Essentially, when an FFN neuron is activated, it updates the residual stream by extracting the corresponding row from the second FFN layer. Conversely, when it remains inactive, it has no impact on the residual stream. Armed with these insights, the researchers can decipher the functions of these FFN neurons by understanding when they activate and interpreting the associated updates made to the residual stream.
Their initial observations reveal that a significant portion of neurons never activate across diverse datasets. An analysis of neuron activation frequencies underscores the substantial prevalence of dormant neurons. For instance, in the 66 billion parameter model, some layers exhibit a proportion of dead neurons exceeding 70%.
Subsequently, delving deeper into the patterns embedded in the lower half of the models, the researchers investigate how neuron activations correlate with input n-grams. Their findings indicate that in larger models, neurons are covered by fewer n-grams, aligning with the hypothesis that the model allocates discreet shallow patterns to specifically designated neurons.
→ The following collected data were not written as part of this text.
/-- The registers of block SYS. -/
def regsSYS : List Rg :=
  [R.SYS_ID, R.SYS_CLKSTAT, R.SYS_SUPSTAT, R.SYS_PWRCTL, R.SYS_PWRSTAT, R.SYS_WAKEEN, R.SYS_WAKESRC, R.SYS_SAVECFG, R.SYS_SAVESTAT, R.SYS_RSTCTL, R.SYS_RSTCAUSE, R.SYS_WDTCTL, R.SYS_WDTKICK, R.SYS_BOOTSTAT, R.SYS_BOOTCFG, R.SYS_HARTCTL, R.SYS_HARTSTAT, R.SYS_HARTENTRY, R.SYS_OWNER0, R.SYS_OWNER1, R.SYS_OWNER2, R.SYS_OWNERLOCK, R.SYS_MBOXTX, R.SYS_MBOXRX] ++
  [R.SYS_MBOXSTAT]
/-- The registers of block LPE. -/
def regsLPE : List Rg :=
  [R.LPE_CTL, R.LPE_STAT, R.LPE_LOAD, R.LPE_TLOAD, R.LPE_LAUNCH, R.LPE_CWSTAT, R.LPE_GROUP, R.LPE_TAKE, R.LPE_CELLINIT, R.LPE_INJCTL, R.LPE_INJNODE, R.LPE_INJAMP, R.LPE_INJP0, R.LPE_INJP1, R.LPE_INJLEN, R.LPE_CAPCTL, R.LPE_CAPCH, R.LPE_CAPSTAT, R.LPE_BATCH, R.LPE_FECFG, R.LPE_BSTAT, R.LPE_SATST, R.LPE_FEST]
/-- The registers of block CLN. -/
def regsCLN : List Rg :=
  [R.CLN_CTL, R.CLN_STAT, R.CLN_ERRCLR, R.CLN_READMIT, R.CLN_LANECFG, R.CLN_LANESTAT, R.CLN_LANETIM, R.CLN_LANEEV, R.CLN_ERRA, R.CLN_ERRB, R.CLN_ERRC, R.CLN_MGREQ, R.CLN_MGADDR, R.CLN_MGSTAT, R.CLN_MGBUF, R.CLN_CELLMAP, R.CLN_CELLST, R.CLN_CAP]
/-- The registers of block PRT. -/
def regsPRT : List Rg :=
  [R.PRT_CTL, R.PRT_STAT, R.PRT_SNAP, R.PRT_CELLRST, R.PRT_SNAPOUT, R.PRT_CELL, R.PRT_GCFG, R.PRT_GCMD, R.PRT_ISET, R.PRT_VSET, R.PRT_RATE, R.PRT_RLL, R.PRT_IRATED, R.PRT_PCFG, R.PRT_EMAX, R.PRT_CNOM, R.PRT_TIMES, R.PRT_DISCFG, R.PRT_GSTAT, R.PRT_GCAUSE, R.PRT_ISHEET, R.PRT_IAPP, R.PRT_VAPP, R.PRT_CIDENT] ++
  [R.PRT_TREP, R.PRT_GTEL, R.PRT_CTEL]
/-- The registers of block ALC. -/
def regsALC : List Rg :=
  [R.ALC_CTL, R.ALC_STAT, R.ALC_CFG, R.ALC_WIN, R.ALC_AGE, R.ALC_TSOLVE, R.ALC_SEQ, R.ALC_EPOCH, R.ALC_IDL, R.ALC_IDH, R.ALC_TREEDIG, R.ALC_CNT, R.ALC_PRICE, R.ALC_REEFFRAC0, R.ALC_REEFFRAC1, R.ALC_MISS, R.ALC_PREQ, R.ALC_PCFG, R.ALC_PRAMP, R.ALC_PRATED, R.ALC_PAPPLIED, R.ALC_PLAST, R.ALC_PGRANT, R.ALC_PSTAT] ++
  [R.ALC_SCFG, R.ALC_SCHGPRICE, R.ALC_SDISPRICE, R.ALC_SRAMP, R.ALC_SSETPOINT, R.ALC_SLAST, R.ALC_SOFFER, R.ALC_SSTAT, R.ALC_DYN0, R.ALC_DYN1, R.ALC_DYN2, R.ALC_NODE0, R.ALC_NODE1, R.ALC_NODEST0, R.ALC_NODEST1]
/-- The registers of block VEH. -/
def regsVEH : List Rg :=
  [R.VEH_STAT, R.VEH_TIM0, R.VEH_TIM1, R.VEH_TIM2, R.VEH_TIM3, R.VEH_FE, R.VEH_FEMACL, R.VEH_FEMACH, R.VEH_SCFG, R.VEH_SCMD, R.VEH_SSTAT, R.VEH_RXADDR, R.VEH_RXLEN, R.VEH_TXADDR, R.VEH_TXLEN, R.VEH_LIMI, R.VEH_LIMV, R.VEH_LIMP, R.VEH_CHKV, R.VEH_EVI, R.VEH_EVV, R.VEH_EVSOC, R.VEH_LOOPCNT]
/-- The registers of block THM. -/
def regsTHM : List Rg :=
  [R.THM_CTL, R.THM_STAT, R.THM_JSTAT, R.THM_SCFG, R.THM_SLIM, R.THM_SFB, R.THM_SSTAT, R.THM_PSEN, R.THM_PCH, R.THM_FLOWCFG, R.THM_WIN, R.THM_LIM, R.THM_REEF, R.THM_R20, R.THM_COEF, R.THM_CAP, R.THM_G12, R.THM_OBS, R.THM_IMAXH, R.THM_ISTAT, R.THM_FLOW, R.THM_TEST, R.THM_CABLE, R.THM_PSTAT]
/-- The registers of block MTR. -/
def regsMTR : List Rg :=
  [R.MTR_CTL, R.MTR_STAT, R.MTR_CALCNT, R.MTR_FOLD, R.MTR_BNDL, R.MTR_BNDH, R.MTR_BNDCTL, R.MTR_RES0, R.MTR_RESBL, R.MTR_RESBH, R.MTR_RESEDL, R.MTR_RESEDH, R.MTR_RESFRAC, R.MTR_MIRL, R.MTR_MIRH, R.MTR_MCFG, R.MTR_IGAIN, R.MTR_IOFF, R.MTR_VGAIN, R.MTR_VOFF, R.MTR_RCOMP, R.MTR_MSTAT, R.MTR_EDELL, R.MTR_EDELH] ++
  [R.MTR_ERECL, R.MTR_ERECH, R.MTR_XDEL, R.MTR_XREC, R.MTR_RAWDELL, R.MTR_RAWDELH, R.MTR_RAWRECL, R.MTR_RAWRECH, R.MTR_FTI, R.MTR_FTV, R.MTR_MP1, R.MTR_PCNT, R.MTR_CLOSEI, R.MTR_CLOSEV, R.MTR_CLOSETL, R.MTR_CLOSETH, R.MTR_GCFG, R.MTR_GKG, R.MTR_CTRATIO, R.MTR_VTRATIO, R.MTR_GCAL, R.MTR_GSTAT, R.MTR_EIMPL, R.MTR_EIMPH] ++
  [R.MTR_EEXPL, R.MTR_EEXPH, R.MTR_XIMP, R.MTR_XEXP, R.MTR_GP1, R.MTR_GFREQ, R.MTR_GRMSV, R.MTR_GRMSI, R.MTR_SECDELL, R.MTR_SECDELH, R.MTR_SECRECL, R.MTR_SECRECH]
/-- The registers of block BIL. -/
def regsBIL : List Rg :=
  [R.BIL_CTL, R.BIL_STAT, R.BIL_ISEQ, R.BIL_STEPTH, R.BIL_KOFFL, R.BIL_KOFFH, R.BIL_NEXTL, R.BIL_NEXTH, R.BIL_ACTAT, R.BIL_ARCH, R.BIL_TCOUNT, R.BIL_TFIRSTL, R.BIL_TFIRSTH, R.BIL_TLASTL, R.BIL_TLASTH, R.BIL_SPAN0, R.BIL_SPAN1, R.BIL_DCFG, R.BIL_ITEM, R.BIL_TEXT, R.BIL_DSTAT, R.BIL_PSEA0, R.BIL_PSEA1, R.BIL_PWEEK0] ++
  [R.BIL_PWEEK1, R.BIL_PDAY, R.BIL_PSPEC, R.BIL_ASEA0, R.BIL_ASEA1, R.BIL_AWEEK0, R.BIL_AWEEK1, R.BIL_ADAY, R.BIL_ASPEC, R.BIL_TDELL, R.BIL_TDELH, R.BIL_TRECL, R.BIL_TRECH, R.BIL_DMAX0, R.BIL_DMAX1, R.BIL_DPREV0, R.BIL_DPREV1, R.BIL_SSTARTL, R.BIL_SSTARTH, R.BIL_SENERGYL, R.BIL_SENERGYH, R.BIL_DLAST, R.BIL_EBASE0L, R.BIL_EBASE0H] ++
  [R.BIL_EBASE1L, R.BIL_EBASE1H]
/-- The registers of block SIG. -/
def regsSIG : List Rg :=
  [R.SIG_CTL, R.SIG_STAT, R.SIG_RECEN, R.SIG_DEVSERL, R.SIG_DEVSERH, R.SIG_JOBQ, R.SIG_JOBSTAT, R.SIG_RXBASE, R.SIG_RXNEXT, R.SIG_KSTAT, R.SIG_NEXTL, R.SIG_NEXTH, R.SIG_LIMITL, R.SIG_LIMITH, R.SIG_DISCARD, R.SIG_LASTROOT, R.SIG_PUB, R.SIG_TLSSLOT, R.SIG_REF, R.SIG_CERT]
/-- The registers of block SFY. -/
def regsSFY : List Rg :=
  [R.SFY_CTL, R.SFY_STAT, R.SFY_DIAG, R.SFY_GUEST, R.SFY_ZONE0, R.SFY_ZONE1, R.SFY_PCO, R.SFY_PFB, R.SFY_PIMD, R.SFY_PTMP, R.SFY_PTIM, R.SFY_PSTAT, R.SFY_SRC, R.SFY_TGT0, R.SFY_TGT1, R.SFY_TGT2, R.SFY_TGT3, R.SFY_ACFG, R.SFY_LIMA, R.SFY_LIMB, R.SFY_LIMC, R.SFY_POS, R.SFY_SPD, R.SFY_ASTAT] ++
  [R.SFY_COIL, R.SFY_FB, R.SFY_FBCFG]
/-- The registers of block HST. -/
def regsHST : List Rg :=
  [R.HST_CTL, R.HST_STAT, R.HST_WIN, R.HST_PCIID, R.HST_PENDSUM, R.HST_HRING, R.HST_HACK, R.HST_HCSTMO, R.HST_HCRES0, R.HST_HCRES1, R.HST_HCOP, R.HST_HCGO, R.HST_HCSTAT, R.HST_QCFG, R.HST_SQTAIL, R.HST_SQHEAD, R.HST_CQTAIL, R.HST_CQHEAD, R.HST_QSTAT, R.HST_OPSTAT, R.HST_OPSTEPS, R.HST_SQMEM, R.HST_CQMEM]
/-- The registers of block EVT. -/
def regsEVT : List Rg :=
  [R.EVT_PEND, R.EVT_LINEEN, R.EVT_LINESTAT, R.EVT_LINEACK, R.EVT_ROUTE]
/-- The registers of block ETH. -/
def regsETH : List Rg :=
  [R.ETH_CTL, R.ETH_STAT, R.ETH_CFG, R.ETH_ADDRL, R.ETH_ADDRH, R.ETH_MDIO, R.ETH_MDIOADDR, R.ETH_MDIOSTAT, R.ETH_TXBASE, R.ETH_TXTAIL, R.ETH_TXHEAD, R.ETH_RXBASE, R.ETH_RXACK, R.ETH_RXSTAT, R.ETH_MCASTA, R.ETH_MCASTB, R.ETH_TXFRM, R.ETH_RXFRM, R.ETH_RXFCS, R.ETH_RXLONG, R.ETH_RXLOST]
/-- The registers of block STO. -/
def regsSTO : List Rg :=
  [R.STO_CTL, R.STO_STAT, R.STO_CAP, R.STO_ARCHEND, R.STO_PAREA, R.STO_PASIZE, R.STO_HEALTH, R.STO_ARCHUSE, R.STO_CNT, R.STO_REQADDR, R.STO_REQBLK, R.STO_REQCMD, R.STO_REQSTAT]
/-- The registers of block RNG. -/
def regsRNG : List Rg :=
  [R.RNG_CTL, R.RNG_STAT, R.RNG_CAUSE, R.RNG_CFG, R.RNG_EPOCH, R.RNG_VIEWST, R.RNG_MEM, R.RNG_LINK, R.RNG_LINKERR, R.RNG_SHSTAT, R.RNG_TDECLL, R.RNG_TDECLH, R.RNG_SPL, R.RNG_XMIN, R.RNG_SECRET, R.RNG_ORDER]
/-- The registers of block LSW. -/
def regsLSW : List Rg :=
  [R.LSW_CTL, R.LSW_STAT, R.LSW_SUP, R.LSW_AGG, R.LSW_SNS, R.LSW_CHCFG, R.LSW_CHLIM, R.LSW_CHPWM, R.LSW_CHCMD, R.LSW_CHSTAT, R.LSW_CHI]
/-- The registers of block EST. -/
def regsEST : List Rg :=
  [R.EST_CTL, R.EST_STAT, R.EST_HPCFG, R.EST_CMD, R.EST_CFG, R.EST_CAPNOM, R.EST_SHUNT, R.EST_VMIN, R.EST_VMAX, R.EST_IDISMAX, R.EST_ICHGMAX, R.EST_PDISMAX, R.EST_PCHGMAX, R.EST_WIN, R.EST_MODEL, R.EST_UCFG, R.EST_REST, R.EST_TAPER, R.EST_PACKIDL, R.EST_PACKIDH, R.EST_SOC, R.EST_SOCE, R.EST_QL, R.EST_QH] ++
  [R.EST_V, R.EST_I, R.EST_CAP, R.EST_CYCLES, R.EST_DAYS, R.EST_CHG, R.EST_DIS, R.EST_R0, R.EST_OCV, R.EST_IMP]
/-- The registers of block TIM. -/
def regsTIM : List Rg :=
  [R.TIM_CTL, R.TIM_STAT, R.TIM_NOWL, R.TIM_NOWH, R.TIM_EVT, R.TIM_INCL, R.TIM_INCH, R.TIM_STEP, R.TIM_CALSETL, R.TIM_CALSETH, R.TIM_CALCTL, R.TIM_LEAP, R.TIM_LEAPAT, R.TIM_RTCS, R.TIM_RTCSUB, R.TIM_ALARM, R.TIM_RTCTRIM, R.TIM_PPSIL, R.TIM_PPSIH, R.TIM_FSTAT, R.TIM_TSL, R.TIM_TSH, R.TIM_INFO]
/-- The registers of block CAN. -/
def regsCAN : List Rg :=
  [R.CAN_CTL, R.CAN_STAT, R.CAN_ERR, R.CAN_NBT, R.CAN_DBT, R.CAN_TDC, R.CAN_ABD, R.CAN_NSET, R.CAN_TXHDR, R.CAN_TXHDR2, R.CAN_TXLAUNCH, R.CAN_TXPUSH, R.CAN_TXSTAT, R.CAN_TXEVA, R.CAN_TXEVB, R.CAN_RXACK, R.CAN_RXSTAT, R.CAN_TXDATA, R.CAN_FILTA, R.CAN_FILTB, R.CAN_RXRING]
/-- The registers of block DKL. -/
def regsDKL : List Rg :=
  [R.DKL_CTL, R.DKL_STAT, R.DKL_CFG, R.DKL_MAINS, R.DKL_TIMING, R.DKL_TXADDR, R.DKL_TXCTL, R.DKL_TXSTAT, R.DKL_TXEV, R.DKL_RXACK, R.DKL_RXSTAT, R.DKL_NODEA, R.DKL_NODEB, R.DKL_NODEC, R.DKL_NODED, R.DKL_RXRING, R.DKL_TXMAPA, R.DKL_TXMAPB, R.DKL_RXMAPA, R.DKL_RXMAPB]
/-- The low registers of the 64-bit quantities; the high register of each follows it (R13). -/
def pairLows : List Rg :=
  [R.ALC_IDL, R.MTR_BNDL, R.MTR_RESBL, R.MTR_RESEDL, R.MTR_MIRL, R.MTR_EDELL, R.MTR_ERECL, R.MTR_RAWDELL, R.MTR_RAWRECL, R.MTR_CLOSETL, R.MTR_EIMPL, R.MTR_EEXPL, R.MTR_SECDELL, R.MTR_SECRECL, R.BIL_KOFFL, R.BIL_NEXTL, R.BIL_TFIRSTL, R.BIL_TLASTL, R.BIL_TDELL, R.BIL_TRECL] ++
  [R.BIL_SSTARTL, R.BIL_SENERGYL, R.BIL_EBASE0L, R.BIL_EBASE1L, R.SIG_DEVSERL, R.SIG_NEXTL, R.SIG_LIMITL, R.RNG_TDECLL, R.EST_PACKIDL, R.EST_QL, R.TIM_NOWL, R.TIM_INCL, R.TIM_CALSETL, R.TIM_PPSIL, R.TIM_TSL]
Furthermore, the researchers identify certain neurons responsible for encoding positional information, irrespective of textual patterns. This discovery suggests that FFN layers can be employed by the model in ways that extend beyond the conventional key-value memory perspective.
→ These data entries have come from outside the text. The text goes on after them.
/-- CHECK in OFF: the stored-energy limit (R219). -/
def checkInOff (g : Nat) (s : State) : State :=
  let c := max (s.f Fl.PRT_CNOM_CNOM g) (s.f Fl.PRT_CIDENT_CIDENT g)
  if c == 0 then prtCause 28 g (cmdRefuse g 2 s)
  else if energyOver c (s.f Fl.PRT_VSET_VSET g) (s.f Fl.PRT_EMAX_ECHK g) then
    prtCause 6 g (cmdRefuse g 3 s)
  else toClosing g gCheck s

/-- A command would be accepted in OFF, by the role of the group (R217, R225). -/
def State.offAccepts (s : State) (g op : Nat) : Bool :=
  let role := s.f Fl.PRT_GCFG_ROLE g
  (op == 1 && role == 0) || (op == 2 && role == 3) || (op == 3 && (role == 1 || role == 2))

/-- A command acts in OFF. -/
def actInOff (g op mode : Nat) (s : State) : State :=
  if !s.offAccepts g op then cmdRefuse g 1 s
  else match op with
    | 1 => checkInOff g s
    | 2 => toClosing g gPrecharge s
    | _ => toRun g mode s

/-- Reaching OFF acts on a pending command (R225). -/
def offWithPending (g : Nat) (s : State) : State :=
  let p := (s.pg g).pendCmd
  let s := toState g gOff s
  match p with
  | none => s
  | some (op, mode) =>
    actInOff g op mode ((s.setPg g fun x => { x with pendCmd := none }).setB Fl.PRT_GSTAT_PEND g false)

/-- Records a command as pending where OFF would accept it (R225). -/
def pendOrRefuse (g op mode : Nat) (s : State) : State :=
  if s.offAccepts g op then
    (s.setPg g fun x => { x with pendCmd := some (op, mode) }).setB Fl.PRT_GSTAT_PEND g true
  else cmdRefuse g 1 s

/-- Clears a pending command. -/
def dropPending (g : Nat) (s : State) : State :=
  (s.setPg g fun x => { x with pendCmd := none }).setB Fl.PRT_GSTAT_PEND g false

/-- Whether the state records commands as pending (R225). -/
def pendState (st : Nat) : Bool := st == gRampdown || st == gZero || st == gDischarge || st == gOpening || st == gWeld

/-- One command of GCMD.OP (R217, R225, R229). -/
def groupCommand (g op mode : Nat) (s : State) : State :=
  let st := s.gst g
  let role := s.f Fl.PRT_GCFG_ROLE g
  if 80 ≤ g || op == 0 || 8 ≤ op then s
  else if op == 7 then s.setF Fl.PRT_GSTAT_REEFREQ g 0
  else if !s.b Fl.PRT_GCFG_EN g then cmdRefuse g 1 s
  else if op == 6 then (if st == gFault then offWithPending g s else cmdRefuse g 1 s)
  else if st == gFault then cmdRefuse g 1 s
  else if op == 4 then
    if pendState st then dropPending g s
    else if st == gCheck || st == gPrecharge || st == gReady || st == gRunI || st == gRunV then
      groupStopAct g (dropPending g s)
    else cmdRefuse g 1 s
  else if op == 5 then
    if st == gZero then (if role == 3 then toOpening g s else toDischarge g s |> setMode g true)
    else cmdRefuse g 1 s
  else if st == gOff then actInOff g op mode s
  else if op == 2 && st == gCheck then toPrecharge g s
  else if op == 3 && (st == gReady || st == gZero) then toRun g mode s
  else if op == 3 && ((st == gRunI && mode == 1) || (st == gRunV && mode != 1)) then toRun g mode s
  else if pendState st then pendOrRefuse g op mode s
  else cmdRefuse g 1 s

/-- A STOP from another block: the shroud, a session, the thermal block or the loop engine. -/
def groupStop (g : Nat) (s : State) : State :=
  if s.b Fl.PRT_GCFG_EN g then
    if pendState (s.gst g) then dropPending g s else groupStopAct g s
  else s

/-! ### The tick (R199 to R216) -/

/-- One advance of a ramp: value, target, rate, period in ns and remainder give value and remainder
(R214). -/
def rampStep (value target : Int) (rate periodNs frac : Nat) : Int × Nat :=
  let num := rate * periodNs + frac
  let step : Int := (num / 1000000 : Nat)
  let f := num % 1000000
  if value < target then (min (value + step) target, f)
  else if target < value then (max (value - step) target, f)
  else (value, 0)

/-- The signed current ramp value of a group, mA. -/
def State.iApp (s : State) (g : Nat) : Int := signedOf 32 (s.f Fl.PRT_IAPP_IAPP g)

/-- The target of the current ramp (R214, R216, R217). -/
def State.iTarget (s : State) (g : Nat) : Int :=
  let st := s.gst g
  let iset := signedOf 32 (s.f Fl.PRT_ISET_ISET g)
  if st == gRunI || st == gRunV then
    if s.f Fl.PRT_GCFG_ROLE g == 0 then min iset (s.f Fl.PRT_ISHEET_SHEET g) else iset
  else 0

/-- The target of the voltage ramp, mV (R214, R219, R222, R224). -/
def State.vTarget (s : State) (g : Nat) : Int :=
  let st := s.gst g
  if st == gDischarge || st == gOff || st == gFault then 0
  else if st == gWeld then (if (s.pg g).weldStep == 0 then 0 else (s.f Fl.PRT_TIMES_VWELD g : Int) * 1000)
  else s.f Fl.PRT_VSET_VSET g

/-- The current ramp advances; a new target or rate clears the remainder, and a sheet below the ramp
sets it at once (R214 to R216). -/
def tickCurrent (g periodNs : Nat) (s : State) : State :=
  let st := s.gst g
  let target := s.iTarget g
  let rate := s.f Fl.PRT_RATE_IRATE g
  let x := s.pg g
  let frac := if x.lastI == (target, rate) then x.fracI else 0
  let running := st == gRunI || st == gRunV || st == gRampdown
  let sheet : Int := s.f Fl.PRT_ISHEET_SHEET g
  let v0 := s.iApp g
  let r :=
    if !running then (0, 0)
    else if s.f Fl.PRT_GCFG_ROLE g == 0 && decide (sheet < v0) then (sheet, 0)
    else rampStep v0 target rate periodNs frac
  (s.setF Fl.PRT_IAPP_IAPP g (unsignedOf 32 r.1)).setPg g fun x =>
    { x with fracI := r.2, lastI := (target, rate) }

/-- The voltage ramp advances (R214). -/
def tickVoltage (g periodNs : Nat) (s : State) : State :=
  let target := s.vTarget g
  let rate := s.f Fl.PRT_RATE_VRATE g
  let x := s.pg g
  let frac := if x.lastV == (target, rate) then x.fracV else 0
  let r := rampStep (s.f Fl.PRT_VAPP_VAPP g) target rate periodNs frac
  (s.setF Fl.PRT_VAPP_VAPP g r.1.toNat).setPg g fun x => { x with fracV := r.2, lastV := (target, rate) }

/-- The precharge steps that a tick ends (R220). -/
def tickPrecharge (g : Nat) (s : State) : State :=
  if s.gst g != gPrecharge then s else
  let v := s.vehicleV g
  let vset : Int := s.f Fl.PRT_VSET_VSET g
  let x := s.pg g
  match x.preStep with
  | 1 => if 5 * v < vset then setMode g false (s.setPg g fun x => { x with preStep := 2 }) else s
  | 2 =>
    let s := s.when (x.t1.isNone && decide (vset ≤ 5 * v)) (fun s => s.setPg g fun x => { x with t1 := some s.now })
    match (s.pg g).t1 with
    | none => s
    | some t1 =>
      if 4 * vset ≤ 5 * v then
        let dv := (vset.toNat * 80 / 100) - (vset.toNat * 20 / 100)
        let c := if dv = 0 then 0 else s.f Fl.PRT_PCFG_IPC g * (s.now - t1) / dv
        let s := s.setF Fl.PRT_CIDENT_CIDENT g (min c (2 ^ 24 - 1))
        if energyOver c vset.toNat (s.f Fl.PRT_EMAX_EPRE g) then toFault 6 g s
        else
          (s.setF Fl.PRT_VAPP_VAPP g v.toNat).setPg g (fun x => { x with preStep := 5, t2 := some s.now, fracV := 0 })
            |> setMode g true
      else s
  | _ => s

/-- The current reference of the group at this tick (R206, R216, R217). -/
def State.currentRef (s : State) (g : Nat) : Int :=
  let st := s.gst g
  if st == gRunI || st == gRunV || st == gRampdown then s.iApp g
  else if st == gPrecharge && (s.pg g).preStep == 2 then s.f Fl.PRT_PCFG_IPC g
  else 0

/-- The group current limit of a voltage-mode state, mA, and whether current may sink (R212). -/
def State.voltLimit (s : State) (g : Nat) : Int × Bool :=
  let st := s.gst g
  if st == gRunV then
    let iset := signedOf 32 (s.f Fl.PRT_ISET_ISET g)
    (if s.f Fl.PRT_GCFG_ROLE g == 0 then min iset (s.f Fl.PRT_ISHEET_SHEET g) else iset, s.b Fl.PRT_GCFG_BIDIR g)
  else if st == gCheck || st == gReady then (s.f Fl.PRT_PCFG_IPC g, false)
  else if st == gPrecharge then
    if (s.pg g).preStep == 1 then (s.f Fl.PRT_DISCFG_IDIS g, true) else (s.f Fl.PRT_PCFG_IPC g, false)
  else if st == gDischarge || st == gWeld then
    if (s.pg g).bleedOnly then (0, false) else (s.f Fl.PRT_DISCFG_IDIS g, true)
  else (0, false)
Overall, by conducting analysis of whether an FFN neuron is activated or not on the OPT family of models ranging from 125m to 66b parameters, the team summarizes the discoveries of neurons that:
- are “dead”, i.e. never activate on a large diverse collection of data;
- act as token- and n-gram detectors that, in addition to promoting next token candidates, explicitly remove current token information;
- encode position regardless of textual content which indicates that the role of FFN layers extends beyond the key-value memory view.
The team asserts that this work represents the first instance of mechanisms specialized in removing information from the residual stream. They believe that their findings offer valuable insights into the inner workings of how large language models achieve their impressive capabilities.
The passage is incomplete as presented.